--- What you are asked to do ---
Repeat exactly, and only, the lines of the entries below from the one with "an enclosure. -/" through the one with "let a := roundEnd f mode lo e", both ends included.

[Stored data entries]
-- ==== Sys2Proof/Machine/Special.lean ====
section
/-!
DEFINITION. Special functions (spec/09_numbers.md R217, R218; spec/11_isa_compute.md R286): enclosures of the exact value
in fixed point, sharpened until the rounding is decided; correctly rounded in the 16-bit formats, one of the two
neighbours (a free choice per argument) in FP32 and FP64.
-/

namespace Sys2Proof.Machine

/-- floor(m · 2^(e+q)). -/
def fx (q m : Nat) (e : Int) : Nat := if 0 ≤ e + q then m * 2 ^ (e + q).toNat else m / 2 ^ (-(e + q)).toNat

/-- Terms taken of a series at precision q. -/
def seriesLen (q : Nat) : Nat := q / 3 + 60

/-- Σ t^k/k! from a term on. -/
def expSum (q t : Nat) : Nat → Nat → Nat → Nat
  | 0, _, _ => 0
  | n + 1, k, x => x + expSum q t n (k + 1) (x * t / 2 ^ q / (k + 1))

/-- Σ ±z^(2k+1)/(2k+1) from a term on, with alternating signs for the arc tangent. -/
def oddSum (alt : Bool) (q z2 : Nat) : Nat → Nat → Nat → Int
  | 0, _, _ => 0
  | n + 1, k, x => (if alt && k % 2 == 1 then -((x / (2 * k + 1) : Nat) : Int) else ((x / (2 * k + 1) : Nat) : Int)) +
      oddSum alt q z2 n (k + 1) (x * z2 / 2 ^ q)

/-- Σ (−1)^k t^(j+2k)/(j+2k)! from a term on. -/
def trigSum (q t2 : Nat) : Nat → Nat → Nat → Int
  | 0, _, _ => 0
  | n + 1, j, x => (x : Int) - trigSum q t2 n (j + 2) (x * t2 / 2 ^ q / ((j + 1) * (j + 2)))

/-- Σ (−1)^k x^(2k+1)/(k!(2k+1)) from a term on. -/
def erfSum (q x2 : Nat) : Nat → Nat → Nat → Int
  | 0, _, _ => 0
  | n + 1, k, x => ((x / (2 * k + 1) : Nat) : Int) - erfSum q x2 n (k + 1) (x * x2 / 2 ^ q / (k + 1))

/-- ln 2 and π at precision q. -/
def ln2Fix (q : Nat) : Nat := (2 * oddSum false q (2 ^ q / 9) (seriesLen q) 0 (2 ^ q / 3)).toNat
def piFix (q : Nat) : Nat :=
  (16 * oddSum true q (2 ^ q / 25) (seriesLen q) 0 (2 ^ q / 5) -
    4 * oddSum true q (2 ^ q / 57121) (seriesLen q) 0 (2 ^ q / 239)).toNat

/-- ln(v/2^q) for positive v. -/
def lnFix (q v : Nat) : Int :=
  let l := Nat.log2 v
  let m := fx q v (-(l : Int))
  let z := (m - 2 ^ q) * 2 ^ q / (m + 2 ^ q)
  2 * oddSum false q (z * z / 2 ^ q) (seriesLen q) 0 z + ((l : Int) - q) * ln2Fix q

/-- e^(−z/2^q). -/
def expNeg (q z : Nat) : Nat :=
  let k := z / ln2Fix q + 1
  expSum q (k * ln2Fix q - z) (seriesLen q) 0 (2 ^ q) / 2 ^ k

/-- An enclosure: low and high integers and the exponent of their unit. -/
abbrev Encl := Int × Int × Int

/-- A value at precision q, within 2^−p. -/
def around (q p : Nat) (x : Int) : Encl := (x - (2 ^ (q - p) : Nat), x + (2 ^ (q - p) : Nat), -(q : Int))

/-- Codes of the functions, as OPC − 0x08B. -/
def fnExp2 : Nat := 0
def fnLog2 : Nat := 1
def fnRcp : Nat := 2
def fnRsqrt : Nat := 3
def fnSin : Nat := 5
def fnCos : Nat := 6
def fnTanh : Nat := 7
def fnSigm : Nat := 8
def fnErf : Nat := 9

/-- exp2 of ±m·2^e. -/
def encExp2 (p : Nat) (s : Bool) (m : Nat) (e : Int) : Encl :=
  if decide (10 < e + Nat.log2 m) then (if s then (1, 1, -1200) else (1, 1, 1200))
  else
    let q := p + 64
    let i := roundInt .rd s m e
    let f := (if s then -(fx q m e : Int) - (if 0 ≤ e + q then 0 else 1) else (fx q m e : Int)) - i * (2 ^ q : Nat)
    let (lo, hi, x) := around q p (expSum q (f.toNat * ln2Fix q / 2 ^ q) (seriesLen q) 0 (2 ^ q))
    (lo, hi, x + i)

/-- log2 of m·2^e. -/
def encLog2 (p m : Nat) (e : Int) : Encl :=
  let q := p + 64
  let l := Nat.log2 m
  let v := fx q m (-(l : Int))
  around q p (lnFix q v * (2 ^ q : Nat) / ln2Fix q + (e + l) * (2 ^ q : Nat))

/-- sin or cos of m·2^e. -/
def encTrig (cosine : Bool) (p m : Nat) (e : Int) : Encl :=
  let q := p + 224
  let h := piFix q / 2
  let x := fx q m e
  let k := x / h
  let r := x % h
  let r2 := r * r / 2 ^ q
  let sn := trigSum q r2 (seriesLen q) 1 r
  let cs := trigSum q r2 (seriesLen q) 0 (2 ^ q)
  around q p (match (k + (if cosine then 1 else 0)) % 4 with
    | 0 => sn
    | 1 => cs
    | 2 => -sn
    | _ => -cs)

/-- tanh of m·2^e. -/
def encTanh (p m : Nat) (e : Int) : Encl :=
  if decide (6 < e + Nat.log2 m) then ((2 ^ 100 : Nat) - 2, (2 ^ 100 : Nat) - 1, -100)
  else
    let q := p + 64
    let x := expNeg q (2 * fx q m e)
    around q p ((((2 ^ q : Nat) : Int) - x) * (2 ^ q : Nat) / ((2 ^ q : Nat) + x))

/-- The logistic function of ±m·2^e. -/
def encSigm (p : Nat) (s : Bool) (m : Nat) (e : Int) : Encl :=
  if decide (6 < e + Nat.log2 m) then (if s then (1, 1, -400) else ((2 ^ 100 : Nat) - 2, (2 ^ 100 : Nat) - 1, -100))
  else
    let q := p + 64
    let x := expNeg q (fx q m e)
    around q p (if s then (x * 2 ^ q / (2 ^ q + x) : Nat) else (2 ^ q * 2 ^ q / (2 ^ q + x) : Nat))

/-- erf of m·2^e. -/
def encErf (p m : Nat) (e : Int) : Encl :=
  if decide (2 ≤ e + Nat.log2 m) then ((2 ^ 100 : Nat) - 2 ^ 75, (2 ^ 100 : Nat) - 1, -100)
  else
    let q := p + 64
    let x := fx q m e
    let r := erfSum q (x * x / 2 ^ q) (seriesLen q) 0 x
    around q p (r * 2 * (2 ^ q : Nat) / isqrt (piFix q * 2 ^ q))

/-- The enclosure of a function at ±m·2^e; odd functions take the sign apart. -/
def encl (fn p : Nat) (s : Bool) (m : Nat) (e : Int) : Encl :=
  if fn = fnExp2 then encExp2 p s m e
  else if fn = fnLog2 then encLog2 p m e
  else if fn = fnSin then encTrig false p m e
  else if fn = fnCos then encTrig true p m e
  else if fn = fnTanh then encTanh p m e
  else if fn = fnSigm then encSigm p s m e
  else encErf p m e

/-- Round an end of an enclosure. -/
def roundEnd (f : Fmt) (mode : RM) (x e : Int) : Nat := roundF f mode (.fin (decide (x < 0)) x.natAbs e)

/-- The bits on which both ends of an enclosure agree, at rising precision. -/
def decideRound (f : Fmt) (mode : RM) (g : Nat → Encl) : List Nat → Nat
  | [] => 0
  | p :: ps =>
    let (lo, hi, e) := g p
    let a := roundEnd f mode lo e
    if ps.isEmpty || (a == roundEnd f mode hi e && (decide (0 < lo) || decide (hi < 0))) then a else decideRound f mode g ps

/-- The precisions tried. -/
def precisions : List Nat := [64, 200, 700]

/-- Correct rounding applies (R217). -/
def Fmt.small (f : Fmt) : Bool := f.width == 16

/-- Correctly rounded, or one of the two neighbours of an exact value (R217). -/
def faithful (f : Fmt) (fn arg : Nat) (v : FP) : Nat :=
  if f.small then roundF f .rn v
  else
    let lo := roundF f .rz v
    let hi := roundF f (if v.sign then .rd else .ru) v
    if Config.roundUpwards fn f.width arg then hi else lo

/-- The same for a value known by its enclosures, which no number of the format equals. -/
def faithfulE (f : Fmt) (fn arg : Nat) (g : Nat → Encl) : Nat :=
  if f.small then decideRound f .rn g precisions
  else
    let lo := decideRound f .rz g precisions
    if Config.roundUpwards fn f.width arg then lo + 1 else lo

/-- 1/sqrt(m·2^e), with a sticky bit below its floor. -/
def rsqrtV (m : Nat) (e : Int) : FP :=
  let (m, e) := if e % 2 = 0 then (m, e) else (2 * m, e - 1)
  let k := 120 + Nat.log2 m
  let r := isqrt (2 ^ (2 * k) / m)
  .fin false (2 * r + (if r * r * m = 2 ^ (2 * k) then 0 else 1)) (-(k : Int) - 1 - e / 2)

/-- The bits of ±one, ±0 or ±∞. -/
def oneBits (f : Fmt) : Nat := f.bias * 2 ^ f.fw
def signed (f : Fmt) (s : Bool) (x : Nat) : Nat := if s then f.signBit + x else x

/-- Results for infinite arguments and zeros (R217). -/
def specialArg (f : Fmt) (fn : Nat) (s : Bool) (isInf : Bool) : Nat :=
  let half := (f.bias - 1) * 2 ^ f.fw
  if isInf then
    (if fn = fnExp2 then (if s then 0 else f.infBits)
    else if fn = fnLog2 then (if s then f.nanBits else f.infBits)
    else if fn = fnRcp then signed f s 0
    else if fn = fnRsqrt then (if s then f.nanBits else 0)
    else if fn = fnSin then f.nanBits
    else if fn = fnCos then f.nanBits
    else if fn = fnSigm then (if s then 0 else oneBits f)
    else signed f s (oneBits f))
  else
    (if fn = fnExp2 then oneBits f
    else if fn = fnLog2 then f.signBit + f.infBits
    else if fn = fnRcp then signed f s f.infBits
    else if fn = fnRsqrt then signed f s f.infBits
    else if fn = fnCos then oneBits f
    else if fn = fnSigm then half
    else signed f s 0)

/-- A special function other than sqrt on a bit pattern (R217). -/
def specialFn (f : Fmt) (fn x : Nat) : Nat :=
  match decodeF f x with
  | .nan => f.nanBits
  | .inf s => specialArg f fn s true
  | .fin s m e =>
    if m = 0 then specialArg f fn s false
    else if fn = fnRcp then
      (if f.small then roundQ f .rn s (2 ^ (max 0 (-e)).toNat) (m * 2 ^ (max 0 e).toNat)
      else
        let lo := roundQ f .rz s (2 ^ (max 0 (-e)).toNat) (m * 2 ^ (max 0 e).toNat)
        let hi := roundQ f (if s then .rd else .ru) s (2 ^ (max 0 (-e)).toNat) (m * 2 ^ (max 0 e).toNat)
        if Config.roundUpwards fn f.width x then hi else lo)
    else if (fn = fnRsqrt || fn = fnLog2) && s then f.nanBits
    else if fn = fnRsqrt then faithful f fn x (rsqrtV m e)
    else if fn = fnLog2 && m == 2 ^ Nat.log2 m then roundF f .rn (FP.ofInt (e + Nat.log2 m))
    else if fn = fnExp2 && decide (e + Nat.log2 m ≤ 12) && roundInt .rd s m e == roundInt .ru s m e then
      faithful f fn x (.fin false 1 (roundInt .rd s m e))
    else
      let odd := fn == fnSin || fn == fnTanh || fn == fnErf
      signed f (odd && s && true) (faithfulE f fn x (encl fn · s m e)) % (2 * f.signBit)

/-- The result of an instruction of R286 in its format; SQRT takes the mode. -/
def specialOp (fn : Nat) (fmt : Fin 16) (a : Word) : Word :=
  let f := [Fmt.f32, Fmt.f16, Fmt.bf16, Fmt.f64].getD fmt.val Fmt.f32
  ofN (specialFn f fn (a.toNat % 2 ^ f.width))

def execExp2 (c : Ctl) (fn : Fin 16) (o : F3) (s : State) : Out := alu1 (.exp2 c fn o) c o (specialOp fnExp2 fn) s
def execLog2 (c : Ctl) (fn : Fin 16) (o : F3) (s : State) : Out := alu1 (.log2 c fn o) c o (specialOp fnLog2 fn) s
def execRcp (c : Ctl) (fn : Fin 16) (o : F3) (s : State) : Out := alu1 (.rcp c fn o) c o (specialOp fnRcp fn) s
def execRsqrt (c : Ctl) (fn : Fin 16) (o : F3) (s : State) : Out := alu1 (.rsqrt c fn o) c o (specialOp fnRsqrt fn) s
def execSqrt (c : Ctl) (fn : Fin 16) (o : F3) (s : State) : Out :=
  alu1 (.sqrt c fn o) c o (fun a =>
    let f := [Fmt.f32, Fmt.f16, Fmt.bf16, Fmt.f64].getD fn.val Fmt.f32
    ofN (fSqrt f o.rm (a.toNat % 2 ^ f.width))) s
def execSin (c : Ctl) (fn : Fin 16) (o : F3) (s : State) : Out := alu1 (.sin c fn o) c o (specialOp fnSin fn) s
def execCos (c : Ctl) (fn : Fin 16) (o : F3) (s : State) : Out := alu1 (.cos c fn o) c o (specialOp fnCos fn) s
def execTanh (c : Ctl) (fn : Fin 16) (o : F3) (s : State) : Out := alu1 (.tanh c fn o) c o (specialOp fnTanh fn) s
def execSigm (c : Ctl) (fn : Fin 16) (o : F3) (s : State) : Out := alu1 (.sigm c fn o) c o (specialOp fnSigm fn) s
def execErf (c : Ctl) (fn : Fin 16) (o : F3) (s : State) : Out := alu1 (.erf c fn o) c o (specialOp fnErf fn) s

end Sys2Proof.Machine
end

--- Solution for this problem ---
/-- Round an end of an enclosure. -/
def roundEnd (f : Fmt) (mode : RM) (x e : Int) : Nat := roundF f mode (.fin (decide (x < 0)) x.natAbs e)

/-- The bits on which both ends of an enclosure agree, at rising precision. -/
def decideRound (f : Fmt) (mode : RM) (g : Nat → Encl) : List Nat → Nat
  | [] => 0
  | p :: ps =>
    let (lo, hi, e) := g p
    let a := roundEnd f mode lo e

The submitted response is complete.